WHAT IS BEING ASKED
Extract the entries in their exact form.

INPUT RECORDS

Segment Open

theorem witness_StepKeepsInvariant :
    Inv openState ∧ nextP (step openState) (fun _ => true) = true := ⟨witness_openState_inv, by decide⟩

/-- For both stops of RunsStopOnlyAtUnwrittenReads: a state of each that meets the invariant. -/
theorem witness_RunsStopOnlyAtUnwrittenReads :
    Inv (withWord (rxbRdWord 5#12) openState) ∧ Inv (withReady unwrittenState) ∧
    Memory.read (withWord (rxbRdWord 5#12) openState).rxbuf (5#12).toNat = none ∧
    (withReady unwrittenState).txState = .sending ∧ sliceStart 0 ≤ 1 ∧ 1 < sliceStart 0 + sliceLen 2 0 ∧
    Memory.read (withReady unwrittenState).txbuf 1 = none :=
  ⟨⟨⟨by decide, by decide, by decide, by decide, by decide⟩, ⟨by decide, by decide, by decide, by decide⟩,
    ⟨by decide, by decide, by decide, by decide, by decide⟩⟩,
   ⟨⟨by decide, by decide, by decide, by decide, by decide⟩, ⟨by decide, by decide, by decide, by decide⟩,
    ⟨by decide, by decide, by decide, by decide, by decide⟩⟩, by decide⟩

theorem witness_ErrorsAreLeftOnlyAsStated_receive :
    (withWord rxAckWord failedState).rxState = .failed ∧
    nextP (step (withWord rxAckWord failedState)) (fun t => t.rxState ≠ .failed) = true := by decide

theorem witness_ErrorsAreLeftOnlyAsStated_transmit :
    (withWord (txStartWord 0#16 0x0A#8) { State.reset with txErr := .payloadTooLarge }).txErr = .payloadTooLarge ∧
    nextP (step (withWord (txStartWord 0#16 0x0A#8) { State.reset with txErr := .payloadTooLarge }))
      (fun t => t.txErr ≠ .payloadTooLarge) = true := by decide

/-- For the last clause of ErrorsAreLeftOnlyAsStated, a reset in `FAILED`. -/
theorem witness_ErrorsAreLeftOnlyAsStated_reset :
    isReset (.reset none false false) = true ∧
    nextP (step { failedState with inputs := [.reset none false false] }) (fun _ => true) = true := by decide

/-- For its clause on TX_START: the word is not rejected in `IDLE`. -/
theorem witness_ErrorsAreLeftOnlyAsStated_start :
    opOf (txStartWord 4096#16 0x0A#8) = 2 ∧
    ¬ rejectedWord (txStartWord 4096#16 0x0A#8) (withWord (txStartWord 4096#16 0x0A#8) State.reset) := by
  refine ⟨by decide, ?_⟩
  simp [rejectedWord, malformed, opOf, txStartWord, withWord, State.reset]

theorem witness_TransmitAndReceiveAreIndependent :
    nextP (step (withOffer 0#64 sendingState)) (fun _ => true) = true ∧
    nextP (step (withReady sendingState)) (fun _ => true) = true ∧
    nextP (step (withWord (txStartWord 0#16 0x0A#8) openState)) (fun _ => true) = true ∧
    nextP (step (withWord rxAckWord completeState)) (fun _ => true) = true ∧
    opOf (txStartWord 0#16 0x0A#8) = 2 ∧ opOf rxAckWord = 4 := by decide

/-- A read waits through a rejected RX_ACK and an acceptance by the Link. -/
theorem witness_WaitsHaveNoTimeout_read :
    ({ openState with inputs := [.command rxAckWord, .linkReady] } : State).rxState = .awaitCf ∧
    (∀ e ∈ ([.command rxAckWord, .linkReady] : List Input), isReset e = false ∧ e ≠ .linkOffer) ∧
    nextP (run 2 { openState with inputs := [.command rxAckWord, .linkReady] }) (fun _ => true) = true := by decide

/-- A message waits through a rejected TX_START. -/
theorem witness_WaitsHaveNoTimeout_send :
    ({ sendingState with inputs := [.command (txStartWord 0#16 0x0A#8)] } : State).txState = .sending ∧
    (∀ e ∈ ([.command (txStartWord 0#16 0x0A#8)] : List Input), isReset e = false ∧ e ≠ .linkReady) ∧
    nextP (run 3 { sendingState with inputs := [.command (txStartWord 0#16 0x0A#8)] }) (fun _ => true) = true := by decide

/-- For CompleteMessageIsReadable, at the last index of the message. -/
theorem witness_CompleteMessageIsReadable :
    Inv completeState ∧ completeState.rxState = .complete ∧ message completeState = some [0x22#8, 0x12#8, 0x34#8] ∧
    (2#12).toNat < [0x22#8, 0x12#8, 0x34#8].length :=
  ⟨⟨⟨by decide, by decide, by decide, by decide, by decide⟩, ⟨by decide, by decide, by decide, by decide⟩,
    ⟨by decide, by decide, by decide, by decide, by decide⟩⟩, by decide, by decide, by decide⟩

/-- For OutputPortsShowState; the frame is the example of R137: 0A 03 22 12 34 FF FF FF. -/
theorem witness_OutputPortsShowState :
    sendingState.txState = .sending ∧ sendingState.txLen.toNat = [0x22#8, 0x12#8, 0x34#8].length ∧
    sendingState.txFrame.toNat = 0 ∧ 0 < nframes [0x22#8, 0x12#8, 0x34#8].length ∧
    (∀ i < 3, Memory.read sendingState.txbuf i = [0x22#8, 0x12#8, 0x34#8][i]?) ∧
    (outPorts sendingState).ltxFrame = some 0xFFFFFF341222030A#64 := by decide

theorem witness_OfferedFrameIsTheOneSent :
    (withReady sendingState).inputs = .linkReady :: [] ∧
    (outPorts (withReady sendingState)).ltxFrame = some 0xFFFFFF341222030A#64 ∧
    nextP (step (withReady sendingState)) (fun t => t.linkOut ≠ (withReady sendingState).linkOut) = true := by decide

Segment Closed

FINISHED TASK
theorem witness_StepKeepsInvariant :
    Inv openState ∧ nextP (step openState) (fun _ => true) = true := ⟨witness_openState_inv, by decide⟩

/-- For both stops of RunsStopOnlyAtUnwrittenReads: a state of each that meets the invariant. -/
theorem witness_RunsStopOnlyAtUnwrittenReads :
    Inv (withWord (rxbRdWord 5#12) openState) ∧ Inv (withReady unwrittenState) ∧
    Memory.read (withWord (rxbRdWord 5#12) openState).rxbuf (5#12).toNat = none ∧
    (withReady unwrittenState).txState = .sending ∧ sliceStart 0 ≤ 1 ∧ 1 < sliceStart 0 + sliceLen 2 0 ∧
    Memory.read (withReady unwrittenState).txbuf 1 = none :=
  ⟨⟨⟨by decide, by decide, by decide, by decide, by decide⟩, ⟨by decide, by decide, by decide, by decide⟩,
    ⟨by decide, by decide, by decide, by decide, by decide⟩⟩,
   ⟨⟨by decide, by decide, by decide, by decide, by decide⟩, ⟨by decide, by decide, by decide, by decide⟩,
    ⟨by decide, by decide, by decide, by decide, by decide⟩⟩, by decide⟩

theorem witness_ErrorsAreLeftOnlyAsStated_receive :
    (withWord rxAckWord failedState).rxState = .failed ∧
    nextP (step (withWord rxAckWord failedState)) (fun t => t.rxState ≠ .failed) = true := by decide

theorem witness_ErrorsAreLeftOnlyAsStated_transmit :
    (withWord (txStartWord 0#16 0x0A#8) { State.reset with txErr := .payloadTooLarge }).txErr = .payloadTooLarge ∧
    nextP (step (withWord (txStartWord 0#16 0x0A#8) { State.reset with txErr := .payloadTooLarge }))
      (fun t => t.txErr ≠ .payloadTooLarge) = true := by decide

/-- For the last clause of ErrorsAreLeftOnlyAsStated, a reset in `FAILED`. -/
theorem witness_ErrorsAreLeftOnlyAsStated_reset :
    isReset (.reset none false false) = true ∧
    nextP (step { failedState with inputs := [.reset none false false] }) (fun _ => true) = true := by decide

/-- For its clause on TX_START: the word is not rejected in `IDLE`. -/
theorem witness_ErrorsAreLeftOnlyAsStated_start :
    opOf (txStartWord 4096#16 0x0A#8) = 2 ∧
    ¬ rejectedWord (txStartWord 4096#16 0x0A#8) (withWord (txStartWord 4096#16 0x0A#8) State.reset) := by
  refine ⟨by decide, ?_⟩
  simp [rejectedWord, malformed, opOf, txStartWord, withWord, State.reset]

theorem witness_TransmitAndReceiveAreIndependent :
    nextP (step (withOffer 0#64 sendingState)) (fun _ => true) = true ∧
    nextP (step (withReady sendingState)) (fun _ => true) = true ∧
    nextP (step (withWord (txStartWord 0#16 0x0A#8) openState)) (fun _ => true) = true ∧
    nextP (step (withWord rxAckWord completeState)) (fun _ => true) = true ∧
    opOf (txStartWord 0#16 0x0A#8) = 2 ∧ opOf rxAckWord = 4 := by decide

/-- A read waits through a rejected RX_ACK and an acceptance by the Link. -/
theorem witness_WaitsHaveNoTimeout_read :
    ({ openState with inputs := [.command rxAckWord, .linkReady] } : State).rxState = .awaitCf ∧
    (∀ e ∈ ([.command rxAckWord, .linkReady] : List Input), isReset e = false ∧ e ≠ .linkOffer) ∧
    nextP (run 2 { openState with inputs := [.command rxAckWord, .linkReady] }) (fun _ => true) = true := by decide

/-- A message waits through a rejected TX_START. -/
theorem witness_WaitsHaveNoTimeout_send :
    ({ sendingState with inputs := [.command (txStartWord 0#16 0x0A#8)] } : State).txState = .sending ∧
    (∀ e ∈ ([.command (txStartWord 0#16 0x0A#8)] : List Input), isReset e = false ∧ e ≠ .linkReady) ∧
    nextP (run 3 { sendingState with inputs := [.command (txStartWord 0#16 0x0A#8)] }) (fun _ => true) = true := by decide

/-- For CompleteMessageIsReadable, at the last index of the message. -/
theorem witness_CompleteMessageIsReadable :
    Inv completeState ∧ completeState.rxState = .complete ∧ message completeState = some [0x22#8, 0x12#8, 0x34#8] ∧
    (2#12).toNat < [0x22#8, 0x12#8, 0x34#8].length :=
  ⟨⟨⟨by decide, by decide, by decide, by decide, by decide⟩, ⟨by decide, by decide, by decide, by decide⟩,
    ⟨by decide, by decide, by decide, by decide, by decide⟩⟩, by decide, by decide, by decide⟩

/-- For OutputPortsShowState; the frame is the example of R137: 0A 03 22 12 34 FF FF FF. -/
theorem witness_OutputPortsShowState :
    sendingState.txState = .sending ∧ sendingState.txLen.toNat = [0x22#8, 0x12#8, 0x34#8].length ∧
    sendingState.txFrame.toNat = 0 ∧ 0 < nframes [0x22#8, 0x12#8, 0x34#8].length ∧
    (∀ i < 3, Memory.read sendingState.txbuf i = [0x22#8, 0x12#8, 0x34#8][i]?) ∧
    (outPorts sendingState).ltxFrame = some 0xFFFFFF341222030A#64 := by decide

theorem witness_OfferedFrameIsTheOneSent :
    (withReady sendingState).inputs = .linkReady :: [] ∧
    (outPorts (withReady sendingState)).ltxFrame = some 0xFFFFFF341222030A#64 ∧
    nextP (step (withReady sendingState)) (fun t => t.linkOut ≠ (withReady sendingState).linkOut) = true := by decide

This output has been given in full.